[GuuD]

Fuck, I mean… yeah. Thanks for one more insight, by showing me that sending message/calling a method is a binary operation, seems so obvious but I never made that connection. This day started by shelling by Russian rockets, but reading the post and your comment somehow made it… good? I always get caught off-guard by how much baby we’ve thrown with the water with modern languages compared to some brilliancy we had in Lisp and Smalltalk. Both are extremely out of my cup of tea region, but I learn so much when I interact with them. The only thing JS and something like Java taught me is to stay away:)

[masklinn]

> Thanks for one more insight, by showing me that sending message/calling a method is a binary operation

The other way around.

A "binary message" is specifically the message of binary operators. Smalltalk also has unary messages (named messages with no parameters), and keyword messages (non-binary messages with parameters).

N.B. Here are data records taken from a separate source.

-- ==== Sys2Proof/Machine/Registers.lean ====
section
/-! DEFINITION. The control window: the register pages and every register field of the spec's tables
(R38, R42-R53 and each chapter's register table), with access code (R13) and reset value (R16). -/

namespace Sys2Proof.Machine

/-- Access codes of R13. -/
inductive Access where
  | rw | ro | wo | w1c | w1s | rc
  deriving DecidableEq, Repr

/-- One field of a register: page offset of element 0, stride and count of an indexed register, lowest bit and
width (a field of more than 32 bits runs on into the next registers, lower address first, R39), access, reset. -/
structure RegField where
  off : Nat
  stride : Nat
  count : Nat
  lo : Nat
  len : Nat
  acc : Access
  reset : Nat
  deriving DecidableEq, Repr

namespace Rg
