/-- A blocked SEMACQ, WAIT or FENCE: its register for the status, its deadline (none for g0) and its cheap point. -/
structure Blocked where
  kind : WaitKind
  gd : Fin 32
  deadline : Option (BitVec 64)
  cp : Nat
  deriving DecidableEq, Repr

/-- A context of a partition. -/
structure CtxRef where
  part : Nat
  ctx : Nat
  deriving DecidableEq, Repr

/-- What a logical core does. A trapped core is one whose TRAP_CAUSE.VALID reads 1. -/
inductive CoreRun where
  /-- It holds no context. -/
  | idle
  /-- It executes instructions of its context. -/
  | running
  /-- It is blocked in a wait. -/
  | blocked (b : Blocked)
  /-- It has executed HALT (R186). -/
  | halted
  /-- It takes a cheap point (R178): the live state is being saved. -/
  | cheapSave
  /-- A forced save is in progress (R367). -/
  | forcedSave
  /-- A context is being restored (R178, R367). -/
  | restoring
  /-- Its context has ended while engine commands still run; it is free once they have completed (R185). -/
  | ending
  deriving DecidableEq, Repr

/-- A vector register with its scale companion of 16 exponent bytes (R148). -/
structure VReg where
  data : BitVec 2048 := 0
  scale : BitVec 128 := 0
  deriving DecidableEq, Repr

/-- What an entry of the live-range table names (R180): register masks and scratchpad ranges, first line and line count. -/
structure LiveSet where
  gMask : BitVec 32
  vMask : BitVec 32
  ranges : List (Nat × Nat)
  deriving DecidableEq, Repr

/-- The state formed at a cheap point for a later restart (R534). -/
structure Shadow where
  gpr : Table (BitVec 64)
  vreg : Table VReg
  flags : Nat
  tags : Table TagState
  streams : Table StreamSlot
  rngStep : Nat
  pc : BitVec 18
  /-- Live scratchpad ranges of the entry: first line and line count. -/
  ranges : List (Nat × Nat)
  deriving DecidableEq, Repr

/-- A fabric request of a core that has been injected and not answered (R447 to R451). -/
structure FabReq where
  req : Nat
  /-- Serial number of its command. -/
  cmd : Nat
  dest : Nat
  vc : Nat
  posted : Bool
  sentAt : Nat
  /-- The command's item that it carries. -/
  item : Nat
  packet : Packet
  /-- Place in the order of injection of the device's requests. -/
  order : Nat
  /-- Answers still to come: one for each member of a multicast. -/
  left : Nat := 1
  /-- Refused: device time in ns before which it is not resent (R451). -/
  refusedUntil : Option Nat := none
  deriving DecidableEq, Repr

/-- A fabric command of a core (R447, R448): its items not yet injected, and whether a request failed. -/
structure FabricCmd where
  cmd : QueuedCmd
  serial : Nat
  injected : Nat := 0
  error : Bool := false
  deriving DecidableEq, Repr

/-- A logical compute core: what the spec gives it beyond its page registers, its scratchpad and its instruction memory. -/
structure Core where
  /-- g1 to g31 (R132). -/
  gpr : Table (BitVec 64) := []
  /-- v0 to v31 (R148). -/
  vreg : Table VReg := []
  /-- The program counter (R132). -/
  pc : BitVec 18 := 0
  /-- The context it holds. -/
  ctx : Option CtxRef := none
  run : CoreRun := .idle
  /-- Completion tags that are not free (R140). -/
  tags : Table TagState := []
  /-- Arrays A to D. -/
  arrays : Table ArrayState := []
  /-- Array commands of the core, in issue order (R138, R139). -/
  arrayQueue : List ArrayCmd := []
  streams : Table StreamSlot := []
  fabricQueue : List FabricCmd := []
  codingQueue : List QueuedCmd := []
  /-- Coding descriptors of the core that have left its queue and are not complete. -/
  codingOut : Nat := 0
  /-- A preemption has been requested and not yet delivered (R366, R369). -/
  asked : Bool := false
  /-- A preemption is pending: it has been delivered (R178). -/
  preempt : Bool := false
  /-- Device time in ns since which it has been pending. -/
  preemptAt : Option Nat := none
  /-- Device time in ns up to which the holding context's engine time has been accounted (R363). -/
  heldSince : Option Nat := none
  /-- The first recorded deferred cause (R183): cause, unit, detail, address of the ISSUE. -/
  deferred : Option (Nat × Nat × Nat × BitVec 18) := none
  /-- Device time in ns at which the last cheap point was passed (R176), the time since then to leave out of the gap, and
  device time in ns since which the core does not run (R175). -/
  cheapAt : Option Nat := none
  blockedNs : Nat := 0
  pausedAt : Option Nat := none
  /-- The state formed at the last cheap point, and the NONIDEM flag (R534). -/
  shadow : Option Shadow := none
  nonidem : Bool := false
  /-- Semaphore grants that a SEMACQ reporting TIMEOUT_LATE_ARRIVAL left with the context (R172). -/
  lateGrants : List Nat := []
  /-- What the cheap point in progress saves (R178). -/
  live : Option LiveSet := none
  /-- The context's STEP as this core counts it (R508). -/
  ctxStep : Nat := 0
  /-- The generator key is a serving step's (R508). -/
  serving : Bool := false
  /-- A radio claim has taken the core and waits for its release (R300): partition, cell and device time in ns. -/
  surgeFor : Option (Nat × Nat × Nat) := none
  /-- The core is lent under radio surge to this partition. -/
  lentTo : Option Nat := none
  /-- Requests injected and not answered, in injection order. -/
  requests : List FabReq := []
  /-- Fabric commands issued so far, which numbers them. -/
  fabricSerial : Nat := 0
  /-- Destinations that have answered MERGED since the last FABRIC fence (R463). -/
  merged : List Nat := []
  /-- Seals that the present FABRIC fence waits for, and the destinations it concerns (R463). -/
  fenceSeals : List Nat := []
  sentTo : List Nat := []
  deriving DecidableEq, Repr

/-- A d register of a signal core (R192): 32 elements of 16 bits and their exponent. -/
structure DReg where
  data : BitVec 512 := 0
  exp : BitVec 8 := 0
  deriving DecidableEq, Repr

/-- An accumulator of a signal core (R192): 16 complex lanes, real part before imaginary part. -/
structure SAcc where
  parts : List Int := []
  scale : Int := 0
  empty : Bool := true
  poison : Bool := false
  deriving DecidableEq, Repr

/-- A loop level (R202). -/
structure LoopLevel where
  active : Bool := false
  start : BitVec 16 := 0
  last : BitVec 16 := 0
  count : BitVec 32 := 0
  deriving DecidableEq, Repr

/-- What a signal core does. A trapped one is one whose TRAP_CAUSE.VALID reads 1. -/
inductive SigcRun where
  /-- No program runs. -/
  | idle
  | running
  | blocked (b : Blocked)
  /-- HALT has ended the program. -/
  | halted
  deriving DecidableEq, Repr

/-- A logical signal core (R189 to R192, R202 to R209). -/
structure Sigc where
  d : Table DReg := []
  acc : Table SAcc := []
  a : Table (BitVec 64) := []
  k : Table (BitVec 64) := []
  loops : List LoopLevel := [{}, {}, {}]
  ipc : BitVec 16 := 0
  iprio : Nat := 0
  ie : Bool := false
  loopHold : Bool := false
  prio : Nat := 0
  pc : BitVec 16 := 0
  run : SigcRun := .idle
  /-- Pending event sources (R203). -/
  events : List Nat := []
  /-- Armed alarms (R209). -/
  alarms : Table (BitVec 64) := []
  /-- DMA channels 0 and 1. -/
  dma : Table StreamSlot := []
  /-- Lines of the ingress ring that the program has returned (R192). -/
  ingressReturned : Nat := 0
  /-- Locks that the program holds (R165). -/
  locks : Nat := 0
  lateGrants : List Nat := []
  deriving DecidableEq, Repr

/-- Who waits for a semaphore: a core in SEMACQ, or a sluice engine (R164, R267). -/
inductive Waiter where
  | agent (a : Agent)
  | sluice (e : Nat)
  deriving DecidableEq, Repr

/-- A semaphore (R163 to R167): a lock or a counter, with its waiters in arrival order. -/
structure Sem where
  lock : Bool := false
  count : Nat := 0
  /-- The owner tag of a held lock (R164). -/
  owner : Option (BitVec 24) := none
  /-- The next acquirer receives OWNER_ABORTED (R167). -/
  aborted : Bool := false
  waiters : List Waiter := []
  deriving DecidableEq, Repr

/-- What a context saved of one core (R178, R367): the core's state, the registers of R188 and R509, and scratchpad bytes; full
tells a forced save. -/
structure SavedCore where
  core : Core
  regs : List Nat
  /-- The scratchpad ranges that the save holds, by first line and line count, and their bytes that could be read. -/
  lines : List (Nat × Nat)
  spad : List Host.Cell
  full : Bool
  deriving DecidableEq, Repr

/-- A context of a partition (R358 to R365): what its record held when it was last read, and the fields the device keeps. -/
structure Ctx where
  /-- 0 EMPTY, 1 READY, 2 RUNNING, 3 SUSPENDING, 4 SUSPENDED, 5 TRAPPED. -/
  state : Nat := 0
  priority : Nat := 0
  checked : Bool := false
  weight : Nat := 1
  mask : BitVec 160 := 0
  binary : Nat := 0
  entry : BitVec 18 := 0
  cheapTable : Nat := 0
  cheapCount : Nat := 0
  cheapLimit : Nat := 20
  spill : Nat := 0
  seed : BitVec 128 := 0
  step : Nat := 0
  time : Nat := 0
  vtime : Nat := 0
  /-- Saved cores, by logical core; empty for a context that has not run. -/
  saved : Table SavedCore := []
  /-- The scheduler has claimed its cores and it waits for them (R365). -/
  claiming : Bool := false
  /-- Device time in ns at which its slice began. -/
  sliceAt : Nat := 0
  /-- Its slice has ended (R365). -/
  sliceOver : Bool := false
  /-- A donated slice runs it (R370): the blocked contexts' numbers and the locks they wait for. -/
  donors : List (Nat × Nat) := []
  deriving DecidableEq, Repr

/-- A coding descriptor on its way (R214, R215): the core and context that issued it. -/
structure CodingItem where
  core : Nat
  ctx : CtxRef
  cmd : QueuedCmd
  deriving DecidableEq, Repr

/-- The coding engines, by number: decoder e, encoder 32 + e, polar unit 64 + u (R213 to R218). -/
structure CodingState where
  /-- Queues of the partitions, in order of arrival. -/
  queues : Table (List CodingItem) := []
  /-- Running descriptors with the device time in ns at which they started. -/
  running : Table (CodingItem × Nat) := []
  /-- The owner that a write replaced, and the device time in ns of the write (R218). -/
  replaced : Table (Nat × Option Nat) := []
  deriving DecidableEq, Repr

Its precedence rules are unary > binary > keyword, and left to right.

So

    foo bar - baz / qux quux: corge

binds as

    (((foo bar) - baz) / qux) qux: quux

You can still get into sticky situations, mostly thanks to the cascading operator ";":

    a b; c

sends the message following ";" to the receiver of the message preceding ";". So here it's equivalent to

    a b.
    a c

now consider:

    foo + bar qux; quux

This is equivalent to

    foo + bar qux.
    foo quux

Because the message which precedes the ";" is actually "+", whose receiver is "foo":

    foo + (bar qux); quux